- Flamengo adquiriu oito máquinas Keiser por US$ 1 milhão para treinos de força e potência.
- Corinthians negocia a compra de uma cápsula de flutuação Acqua Float, custando entre R$ 120 mil e R$ 150 mil.
- Mirassol comprou 50 anéis inteligentes de monitoramento de sono por R$ 150 mil.
- São Paulo iniciou um projeto de análise genética em parceria com a Sommos, com 50 atletas das categorias de base.
- Palmeiras investiu cerca de R$ 5 milhões em tecnologias de neurociência, incluindo realidade virtual.
Clubes da Série A investem em tecnologias para aprimorar atletas
Os principais clubes da Série A do Brasileirão têm se destacado por investimentos em tecnologias para melhorar a preparação física e mental de seus atletas. Recentemente, Flamengo, Corinthians, Mirassol, São Paulo e Palmeiras intensificaram seus esforços nesse sentido.
O Flamengo adquiriu oito máquinas Keiser por US$ 1 milhão para treinos de força e potência. O Corinthians negocia a compra de uma cápsula de flutuação Acqua Float, que custa entre R$ 120 mil e R$ 150 mil. O Mirassol comprou 50 anéis inteligentes de monitoramento de sono por R$ 150 mil. O São Paulo iniciou um projeto de análise genética em parceria com a Sommos, envolvendo 50 atletas das categorias de base.
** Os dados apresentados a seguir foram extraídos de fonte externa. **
-- ==== Sys2Proof/Machine/Codec.lean ====
section
/-! DEFINITION. The bit-frame codec: `ENCODE` and `DECODE` (R92, R94). It holds no state and reaches no transport (R90). -/

namespace Sys2Proof.Machine

/-- `ENCODE prior_rom, last_discrepancy` (R92); a position above 64 is refused (U2). -/
def execEncode (priorRom : List Byte) (ld : Nat) (s : State) : Host.Outcome State Fault Refusal :=
  guarded (.encode priorRom ld) (finish (.ok (.frame (encodeFrame params priorRom ld)) s))

/-- The result of `DECODE` as the host gets it. -/
def Decoded.reply (d : Decoded) : Reply := .decoded d.rom d.lastZero d.family

/-- `DECODE resp17` (R94). -/
def execDecode (resp17 : List Byte) (s : State) : Host.Outcome State Fault Refusal :=
  guarded (.decode resp17) (finish (.ok (decodeResponse params resp17).reply s))

end Sys2Proof.Machine
end

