-- ==== Sys2Proof/Machine/Reserved.lean ====
section
/-! DEFINITION. OPSEL 9 to 15 (R68, R69): refused. U1: "Treatment: `refuse`. No operation starts, no register changes, no
transport event." -/

namespace Sys2Proof.Machine

/-- OPSEL 9 (U1). -/
def execReserved9 (_ : State) : Host.Outcome State Fault Refusal := .refused (.reservedOpsel 9)

/-- OPSEL 10 (U1). -/
def execReserved10 (_ : State) : Host.Outcome State Fault Refusal := .refused (.reservedOpsel 10)

/-- OPSEL 11 (U1). -/
def execReserved11 (_ : State) : Host.Outcome State Fault Refusal := .refused (.reservedOpsel 11)

/-- OPSEL 12 (U1). -/
def execReserved12 (_ : State) : Host.Outcome State Fault Refusal := .refused (.reservedOpsel 12)

/-- OPSEL 13 (U1). -/
def execReserved13 (_ : State) : Host.Outcome State Fault Refusal := .refused (.reservedOpsel 13)

/-- OPSEL 14 (U1). -/
def execReserved14 (_ : State) : Host.Outcome State Fault Refusal := .refused (.reservedOpsel 14)

/-- OPSEL 15 (U1). -/
def execReserved15 (_ : State) : Host.Outcome State Fault Refusal := .refused (.reservedOpsel 15)

end Sys2Proof.Machine
end

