/-- Steps 6 to 8 raise at most `E_DATA`, so an `E_SYNC` of the search comes from its calls (R154). -/
theorem searchAnswer_syncOutcome (o : Option Decoded) (u : State) : SyncOutcome s (finish (searchAnswer params o u)) := by
  cases o with
  | none => exact syncOutcome_ok (by simp) u
  | some d =>
    rw [searchAnswer_some]
    rcases acceptRom_cases d u with ⟨-, e⟩ | ⟨reason, -, e⟩ <;> rw [e]
    · exact syncOutcome_ok (by simp) _
    · exact syncOutcome_raise_data reason u

theorem execSearchNext_syncOutcome (s : State) : SyncOutcome s (execSearchNext s) := by
  rw [execSearchNext, searchNext_eq]
  exact (searchRead_runs s).syncLeaves.finish_bind searchAnswer_syncOutcome

end

/-- Settles O47: the reset, the level change, the search and the STATUS row can raise `E_SYNC`, in a procedure with the
properties of `Runs`; no other instruction delivers one. -/
theorem syncErrorLeavesCommandMode : Obligations.SyncErrorLeavesCommandMode := by
  unfold Obligations.SyncErrorLeavesCommandMode
  intro i s
  show SyncOutcome s (exec i s)
  cases i
  case busReset => exact (resetBus_runs s).syncLeaves.finish_map (by simp)
  case busLevel l => exact (changeLevel_runs l s).syncLeaves.finish_map (by simp)
  case searchNext => exact execSearchNext_syncOutcome s
  case status b => exact (statusOutcome_runs .normal b s).syncLeaves.finish_map (by simp)
  case busDetect => exact (detect_runs .normal s).syncLeaves.finish_map (by simp)
  case crcNew | crcCalc | searchNew => exact syncOutcome_ok (by simp) _
  case encode => exact syncOutcome_guarded (syncOutcome_ok (by simp) s)
  case decode => exact syncOutcome_guarded (syncOutcome_ok (by simp [Decoded.reply]) s)
  case reserved9 | reserved10 | reserved11 | reserved12 | reserved13 | reserved14 | reserved15 => exact fun t h => by cases h
  case cmdModeData | cmdModeCommand => exact switchMode_syncOutcome _ s
  case cmdBusReset | cmdReset | cfgSlew | cfgWrite1Low | cfgSampleOffset | probeBaudRead | probeBitTest | cmdPulseTerminate |
      cmdChmodPulse | cfgPulse5VInfinite | cmdSearchRom | cmdSearchAlarm | cmdSearchAccelOn | cmdSearchAccelOff =>
    exact sendByte_syncOutcome _ _ s
  case breakFiller => exact (emulateBreak_syncLeaves s).finish_map (by simp)
  case frameByte | commFormat | configFormat => exact syncOutcome_guarded (sendByte_syncOutcome _ _ s)
  case resp5 => exact syncOutcome_guarded ((filterResponse_syncLeaves _ s).finish_map (by simp))
  case resp17 => exact syncOutcome_guarded ((filterResponse_syncLeaves _ s).finish_map (by simp [Decoded.reply]))
  case confirmNormal | confirmPulse => exact (filterResponse_syncLeaves _ s).finish_map (by simp)
  case notification b => exact execNotification_syncOutcome b s
  case romCode rom => exact execRomCode_syncOutcome rom s

end Sys2Proof.Machine

/-! ## Which operations reach the registers and the port, and what the host reads -/

namespace Sys2Proof.Machine

/-! ### What an operation leaves unchanged (R145) -/

/-- Only the CRC8 unit writes `CRC.state` (R11). -/
theorem exec_keeps_crc {i : Instr} {s t : State} (h : exec i s = .next t) (hn : i ≠ .crcNew) (hc : ∀ b, i ≠ .crcCalc b) :
    t.crc = s.crc := by
  rw [← fixed_of_mapNext (exec_ignores_crc hn hc s.crc.state s) rfl h]
  rfl

/-- The CRC8 unit, the codec and `SEARCH_NEW` reach no transport and write no register of the Bus Controller. -/
theorem exec_keeps_bus_port {i : Instr} {s t : State} (h : exec i s = .next t) (host : isHostOp i = true)
    (hr : i ≠ .busReset) (hd : i ≠ .busDetect) (hn : i ≠ .searchNext) (hl : ∀ l, i ≠ .busLevel l) :
    t.bus = s.bus ∧ t.port = s.port := by
  cases i
  case crcNew | crcCalc | searchNew => cases h; exact ⟨rfl, rfl⟩
  case encode | decode =>
    have same := finish_agrees (guarded_next h)
    exact ⟨same.bus, same.port⟩
  case busReset => exact absurd rfl hr
  case busDetect => exact absurd rfl hd
  case busLevel l => exact absurd rfl (hl l)
  case searchNext => exact absurd rfl hn
  all_goals cases host

/-- Settles O41: an instruction other than the ones named keeps the CRC register, the cursor, the controller and the port. -/
theorem registersChangeOnlyThroughTheirOperations : Obligations.RegistersChangeOnlyThroughTheirOperations := by
  unfold Obligations.RegistersChangeOnlyThroughTheirOperations
  intro i s t h
  refine ⟨fun changed => ?_, fun changed => ?_, fun host changed => ?_⟩
  · by_contra! ⟨hn, hc⟩
    exact changed (exec_keeps_crc h hn hc)
  · by_contra! ⟨hn, hw⟩
    exact changed (exec_keeps_cursor h hn hw)
  · by_contra! ⟨hr, hd, hn, hl⟩
    obtain ⟨bus, port⟩ := exec_keeps_bus_port h host hr hd hn hl
    exact changed.elim (absurd bus) (absurd port)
O Palmeiras investiu cerca de R$ 5 milhões em tecnologias de neurociência, incluindo a realidade virtual.
Inovação como estratégia
A busca por novas estratégias para otimizar a preparação dos atletas é constante entre os clubes, devido às exigências do futebol moderno. Essa tendência tem se tornado uma aliada estratégica para equipes de ponta.
Flamengo investe em máquinas Keiser
O Flamengo adquiriu recentemente oito máquinas da marca Keiser, instaladas no CT Ninho do Urubu. O investimento foi de US$ 1 milhão (cerca de R$ 5,4 milhões). Os equipamentos permitem treinos de força, potência e aceleração, além de medir o equilíbrio entre as pernas dos atletas. O clube é o primeiro do Rio de Janeiro a contar com essa tecnologia.
Corinthians negocia cápsula de flutuação
No Corinthians, a aposta está na negociação para a compra da Acqua Float, uma cápsula de flutuação que auxilia na recuperação física e mental. O custo varia entre R$ 120 mil e R$ 150 mil. O equipamento, aprovado pelo departamento médico e pelo técnico Dorival Júnior, promove relaxamento muscular, acelera a recuperação e ajuda na redução de estresse e ansiedade. A tecnologia já é usada no exterior e chegou ao Brasil pelo Mirassol, em 2024. O Fluminense também avalia a aquisição.
Mirassol investe em monitoramento de sono
O Mirassol, além de pioneiro com a Acqua Float, comprou em abril cerca de 50 anéis inteligentes de monitoramento de sono por R$ 150 mil. Os dispositivos acompanham frequência cardíaca e estágios do sono, permitindo análises para prevenção de lesões e melhora de performance.
São Paulo inicia projeto de análise genética
No São Paulo, a inovação passa pela análise genética. Em parceria com a Sommos, o clube iniciou um projeto que já envolveu 50 atletas das categorias de base, entre masculino e feminino. A coleta é feita por raspagem bucal e os resultados orientam especialistas em genética esportiva a individualizar treinos e rotinas de recuperação. A próxima fase inclui o elenco profissional.
Palmeiras investe em neurociência
O Palmeiras, atual campeão brasileiro da Série A, investiu cerca de R$ 5 milhões em tecnologias voltadas à neurociência. O projeto envolve desde eletrodos para estimular áreas cerebrais até o uso de realidade virtual em simulações de jogo. O objetivo é melhorar a tomada de decisão, acelerar a recuperação pós-jogo e aumentar o foco dos jogadores.
A ciência no futebol moderno
— A busca por novas estratégias para otimizar a preparação dos atletas é constante entre os clubes, devido às exigências do futebol moderno. Nesse contexto, a ciência deve cada vez mais se fazer presente para que os atletas possam ter algum ganho competitivo, o que inclui uma abordagem holística em torno de aspectos como a nutrição, qualidade de sono, psicologia e até mesmo a neurociência — afirmou Túlio Horta, COO e Head de Operações da Volt Sports Science.